Task instructions:
Where the records below reach the line containing "e.2.entry) + 20", start transcribing, and end with the line containing "first := if", exactly and with nothing else added.

"""

-- ==== Sys2Proof/Machine/Buffer.lean ====
section
/-! DEFINITION. The switch buffer's accounting: cells, queues, reserves, the pool (R246 to R251). -/
namespace Sys2Proof.Machine
open Sys2Proof

/-- The bytes of whole cells that a frame of a length takes (R246). -/
def cellBytes (len : Nat) : Nat := cdiv len 256 * 256

/-- A queue by its key. -/
def getQueue (n : Network) (k : Nat) : Queue := tgetD n.queues k (queueInit k)

/-- A queue rewritten. -/
def onQueue (k : Nat) (f : Queue → Queue) : Mach → Mach :=
  onNet fun n => { n with queues := tset n.queues k (f (getQueue n k)) }

/-- Counter `i` of a queue advanced by `k` (SWC_QUEUE_STATUS). -/
def queueCount (key i k : Nat) : Mach → Mach := onQueue key fun q => { q with ctrs := bumpBy q.ctrs i k }

/-- A ring that has never been set: unassigned and disabled (R289; SIZE_LOG2 is the model's, log entry 11). -/
def ringInit : Ring :=
  { owner := none, pos := none, enabled := false, tx := false, s := 6, base := 0, handler := 0xFFFF, cmpCount := 0,
    cmpTicks := 0, txClass := 0x07, txPorts := 0, head := 0, tail := 0, rdIdx := 0, starve := false, starved := false,
    armed := false, pend := 0, oldest := 0, delivery := none, starvedDrops := 0, doneTx := [], epoch := 0, ctrs := [] }

def getRing (m : Mach) (r : Nat) : Ring := tgetD m.net.rings r ringInit
def onRing (r : Nat) (f : Ring → Ring) : Mach → Mach := onNet fun n => { n with rings := tmod n.rings r ringInit f }
def ringCount (r i k : Nat) : Mach → Mach := onRing r fun x => { x with ctrs := bumpBy x.ctrs i k }

-- Frames in queues

/-- The launch instant of a launch word: the second with its low 32 bits nearest the current one (R54). -/
def launchOf (t : Ns) (w : BitVec 64) : Option Ns :=
  if w = 0 then none
  else
    let sec := t / nsPerSec
    let d : Int := ofTwos 32 ((bits w.toNat 63 32 + 2 ^ 32 - sec % 2 ^ 32) % 2 ^ 32)
    some ((((sec : Int) + d) * nsPerSec + (bits w.toNat 29 0 : Int)).toNat)

/-- The launch instant of a frame in the buffer. -/
def launchAtId (m : Mach) (id : Nat) : Option Ns := (tget m.net.store id).bind fun s => launchOf (now m) s.launch

/-- The head of a class queue: the GOOSE engine's FIFO first (R243). -/
def queueHead (m : Mach) (p c : Nat) : Option Nat :=
  let q := getQueue m.net (queueKey p c)
  q.goose.head? <|> q.other.head?

/-- A stored frame rewritten. -/
def onStored (id : Nat) (f : Stored → Stored) : Mach → Mach := onNet fun n =>
  match tget n.store id with
  | none => n
  | some s => { n with store := tset n.store id (f s) }

/-- Frames held for launch at the head of a MAC queue whose instant a jump of the clock has passed count as launched late (R34, R55). -/
def passLaunches (t : Ns) (m : Mach) : Mach :=
  let heads := (List.range 13).flatMap fun p => (List.range 8).filterMap fun c => (queueHead m p c).map fun id => (p, id)
  forEach (heads.filter fun x => (launchAtId m x.2).any fun l => decide (t < l) && decide (l < now m))
    (fun x => onStored x.2 fun s => { s with late := x.1 :: s.late }) m

/-- The keys of every egress queue (R243). -/
def queueKeys : List Nat :=
  ((List.range 13).flatMap fun p => (List.range 8).map fun c => queueKey p c) ++ [queueKey 13 6] ++
  (List.range 258).map (queueKey 14) ++ (List.range 8).map (queueKey 15) ++ (List.range 8).map (queueKey 16)

/-- Whether a port code and queue number name a queue. -/
def queueThere (port q : Nat) : Bool :=
  (port < 13 && q < 8) || (port == 13 && q == 6) || (port == 14 && q < 258) || ((port == 15 || port == 16) && q < 8)

/-- A ring receive queue (R253). -/
def isRingQueue (key : Nat) : Bool := 14 * 512 ≤ key && key < 14 * 512 + 256

/-- Every class reserve together. -/
def reserveTotal (n : Network) : Nat :=
  (n.queues.filter fun e => queueThere (e.1 / 512) (e.1 % 512)).foldl
    (fun a e => a + e.2.rmin - (queueInit e.1).rmin) 3670016

/-- Headroom of the ports together; P8, P10 and P11 have it for each class (R247). -/
def headroomTotal (n : Network) : Nat :=
  (n.ports.map fun e => if e.1 = 8 ∨ e.1 = 10 ∨ e.1 = 11 then 8 * e.2.headroom else e.2.headroom).sum

/-- Slice reserves granted. -/
def sliceReserves (m : Mach) : Nat := (m.cpu.slices.map fun e => e.2.rsv).sum

/-- P: the shared pool (R247). -/
def poolSize (m : Mach) : Nat := 33554432 - reserveTotal m.net - headroomTotal m.net - sliceReserves m

/-- A stored frame's cells in bytes. -/
def Stored.bytes (s : Stored) : Nat := cellBytes s.frame.len

/-- Bytes that stored frames have drawn from a source (R250). -/
def drawn (n : Network) (src : CellSrc) : Nat :=
  ((n.store.filter fun e => e.2.refs != 0 && e.2.src == src).map fun e => e.2.bytes).sum

/-- Bytes charged to a slice's transmit account (R251). -/
def accountUsed (n : Network) (tag : Nat) : Nat :=
  ((n.store.filter fun e => e.2.refs != 0 && e.2.acct == some tag).map fun e => e.2.bytes).sum

/-- Cells drawn from a reserve that has been reduced below them count against the pool (R169, R251). -/
def excess (n : Network) (src : CellSrc) (reserve : Nat) : Nat := drawn n src - reserve

/-- Bytes drawn from the pool. -/
def poolUsed (m : Mach) : Nat :=
  drawn m.net .pool +
  (m.net.queues.map fun e => excess m.net (.queue (e.1 / 512) (e.1 % 512)) e.2.rmin).sum +
  ((List.range 65).map fun t => excess m.net (.account t) (((getSlice m t).map (·.rsv)).getD 0)).sum

/-- F: the free pool. -/
def poolFree (m : Mach) : Nat := poolSize m - poolUsed m

/-- After cells have been drawn or the partition changed: the least F since the last SWC_STATUS, and the event where F has fallen below
P / 16 (R262, R263). `m0` is the module before. -/
def noteFree (m0 m : Mach) : Mach :=
  let f := poolFree m
  let m := onNet (fun n => { n with minFree := min n.minFree f }) m
  if 16 * f < poolSize m ∧ poolSize m0 ≤ 16 * poolFree m0 then raise 0x0905 0 (fields [(4, f), (4, poolSize m)]) m else m

/-- A change of the partition. -/
def partition (f : Mach → Mach) (m : Mach) : Mach := noteFree m (f m)

/-- The frames of one FIFO of a queue, in bytes of whole cells. -/
def fifoBytes (n : Network) (ids : List Nat) : Nat :=
  (ids.map fun i => ((tget n.store i).map Stored.bytes).getD 0).sum

/-- The copies of a queue that its MAC has begun and not completed: they stay on the queue until they have (R246). -/
def begun (n : Network) (key : Nat) : List Nat :=
  match tget n.ports (key / 512) with
  | none => []
  | some p => (p.sending.toList ++ p.cutOff.toList).filterMap fun x => if x.cls == key % 512 then some x.id else none

/-- The frames of a queue: of both FIFOs, or of the GOOSE engine's FIFO, or of the other (R243). -/
def queueFrames (n : Network) (key : Nat) : List Nat := begun n key ++ (getQueue n key).goose ++ (getQueue n key).other
def fifoFrames (n : Network) (key : Nat) (goose : Bool) : List Nat :=
  (queueFrames n key).filter fun i => (tget n.store i).any fun s => s.goose == goose

/-- Occupancy of a queue, or of the one FIFO of a TC7 queue that an admission goes to (R246, R250). -/
def occTotal (n : Network) (key : Nat) : Nat := fifoBytes n (queueFrames n key)
def occOf (n : Network) (key : Nat) (goose : Bool) : Nat :=
  if key / 512 < 13 ∧ key % 512 = 7 then fifoBytes n (fifoFrames n key goose) else occTotal n key

/-- `x` times 2^k. -/
def scaleExp (x : Nat) (k : Int) : Nat := if 0 ≤ k then x * 2 ^ k.toNat else x / 2 ^ (-k).toNat

/-- The trip footprint of a port: the longest encodings of its trip-class blocks in whole cells (R249). -/
def tripFootprint (m : Mach) (p : Nat) : Nat :=
  (m.sig.pubs.map fun e =>
    if e.2.entry.flags.getLsbD 1 && e.2.entry.ports.getLsbD p then cellBytes (longestMessage e.2.entry (memberKinds m e.2.entry))
    else 0).sum

/-- The trip-class budget of a port: longest encoding + 20 of its trip-class blocks (R229). -/
def tripBudget (m : Mach) (p : Nat) : Nat :=
  (m.sig.pubs.map fun e =>
    if e.2.entry.flags.getLsbD 1 && e.2.entry.ports.getLsbD p then longestMessage e.2.entry (memberKinds m e.2.entry) + 20
    else 0).sum

/-- What a port sends in 10 µs, in bytes, by its speed (R229). -/
def portBudget (speed : Nat) : Nat := if speed = 0 then 31250 else if speed = 1 ∨ speed = 2 then 12500 else 1250

end Sys2Proof.Machine
end

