/-- An accepted ASDU enters the stream (R70, R73, R75). On an arrival-timed stream too the order of samples is that of their
positions, and a gap counts every position passed, be it longer than the R of a second or not (DESIGN CHOICE, log entry 69). -/
def acceptAsdu (i : Nat) (rx t : Ns) (key : Nat) (cf : SyncClass × Bool) (sim : Bool) (a : Asdu) (m : Mach) : Mach :=
  match tget m.svi.subs i with
  | none => m
  | some s =>
    let e := s.entry
    let r := s.run
    let vals := (chansOf e).zip a.data |>.map fun x =>
      (scaled x.2.1 (chanAt m x.1 t).scale, sampleQuality x.2.2 sim (cf.1 != .global))
    let reserved := (a.data.filter fun d => validity d.2 == 2).length
    let step : Nat × Nat × Nat := match r.ref with
      | none => (0, 0, 0)
      | some (k, _, _) => if key < k then (1, 0, 0) else if k + 1 < key then (0, key - k - 1, 1) else (0, 0, 0)
    let ctrs := bumpBy (bumpBy (bumpBy (bumpBy (bumpBy (bump r.ctrs 1) 10 (b2n cf.2)) 11 reserved) 18 step.1) 20 step.2.1) 21 step.2.2
    let m := if r.cls.any (· != cf.1) then
        raise 0x0303 0 (fields [(2, i), (1, (r.cls.map classCode).getD 0), (1, classCode cf.1), (4, 0)]) m else m
    let m := if r.invalid then raise 0x0305 0 (fields [(2, i), (6, 0)]) m else m
    let newer := match r.ref with
      | none => true
      | some x => decide (x.1 < key)
    let r' : SubRun :=
      { r with
        cls := some cf.1
        invalid := false
        ref := if newer then some (key, t, a.smpCnt) else r.ref
        first := if r.ref.isNone then key else min r.first key
        done := if r.fresh then key - 1 else min r.done (max (key - 1) (if key < r.first then 0 else r.done))
        fresh := false
        poss := putPos { key := key, t := t, rx := rx, kind := .accepted, vals := vals } r.poss
        lastCnt := a.smpCnt
        lastT := t
        ctrs := ctrs }
    onSub i (fun s => { s with run := r' }) m

/-- A subscription takes no sample of an instant: it was disabled at or before the tick that holds it (R28). -/
def offDuring (s : Sub) (t : Ns) : Bool :=
  (!subOn s.entry && s.run.offAt.any (· ≤ t)) || (s.spans != [] && t < s.run.onAt)

/-- Step 9 for one ASDU of a span: future, duplicate and late samples are discarded, others accepted (R72, R73). An entry disabled at
T(n) takes only samples of earlier ticks (R28). -/
def takeSample (i : Nat) (rx : Ns) (n idx : Nat) (sim : Bool) (a : Asdu) (m : Mach) : Mach :=
  match tget m.svi.subs i with
  | none => m
  | some s =>
    let cf := syncClass m s.entry a
    let t := asduInstant m s.entry rx n idx a
    let key := keyOf s.run s.entry.rate a.smpCnt
    if offDuring s t then subCount i 2 1 m
    else if cf.1 == .global && rx + 10000 < t then subCount i 16 1 m
    else if known s.run key then subCount i 17 1 m
    else if !onTimeAt m rx t then
      subCount i 19 1 (onSub i (fun s => { s with run := { s.run with late := (key :: s.run.late).take 128 } }) m)
    else acceptAsdu i rx t key cf sim a m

"""

Solution below:
    if e.2.entry.flags.getLsbD 1 && e.2.entry.ports.getLsbD p then longestMessage e.2.entry (memberKinds m e.2.entry) + 20
    else 0).sum

/-- What a port sends in 10 µs, in bytes, by its speed (R229). -/
def portBudget (speed : Nat) : Nat := if speed = 0 then 31250 else if speed = 1 ∨ speed = 2 then 12500 else 1250

end Sys2Proof.Machine
end

/-- An accepted ASDU enters the stream (R70, R73, R75). On an arrival-timed stream too the order of samples is that of their
positions, and a gap counts every position passed, be it longer than the R of a second or not (DESIGN CHOICE, log entry 69). -/
def acceptAsdu (i : Nat) (rx t : Ns) (key : Nat) (cf : SyncClass × Bool) (sim : Bool) (a : Asdu) (m : Mach) : Mach :=
  match tget m.svi.subs i with
  | none => m
  | some s =>
    let e := s.entry
    let r := s.run
    let vals := (chansOf e).zip a.data |>.map fun x =>
      (scaled x.2.1 (chanAt m x.1 t).scale, sampleQuality x.2.2 sim (cf.1 != .global))
    let reserved := (a.data.filter fun d => validity d.2 == 2).length
    let step : Nat × Nat × Nat := match r.ref with
      | none => (0, 0, 0)
      | some (k, _, _) => if key < k then (1, 0, 0) else if k + 1 < key then (0, key - k - 1, 1) else (0, 0, 0)
    let ctrs := bumpBy (bumpBy (bumpBy (bumpBy (bumpBy (bump r.ctrs 1) 10 (b2n cf.2)) 11 reserved) 18 step.1) 20 step.2.1) 21 step.2.2
    let m := if r.cls.any (· != cf.1) then
        raise 0x0303 0 (fields [(2, i), (1, (r.cls.map classCode).getD 0), (1, classCode cf.1), (4, 0)]) m else m
    let m := if r.invalid then raise 0x0305 0 (fields [(2, i), (6, 0)]) m else m
    let newer := match r.ref with
      | none => true
      | some x => decide (x.1 < key)
    let r' : SubRun :=
      { r with
        cls := some cf.1
        invalid := false
        ref := if newer then some (key, t, a.smpCnt) else r.ref
        first := if r.ref.isNone then key else min r.first key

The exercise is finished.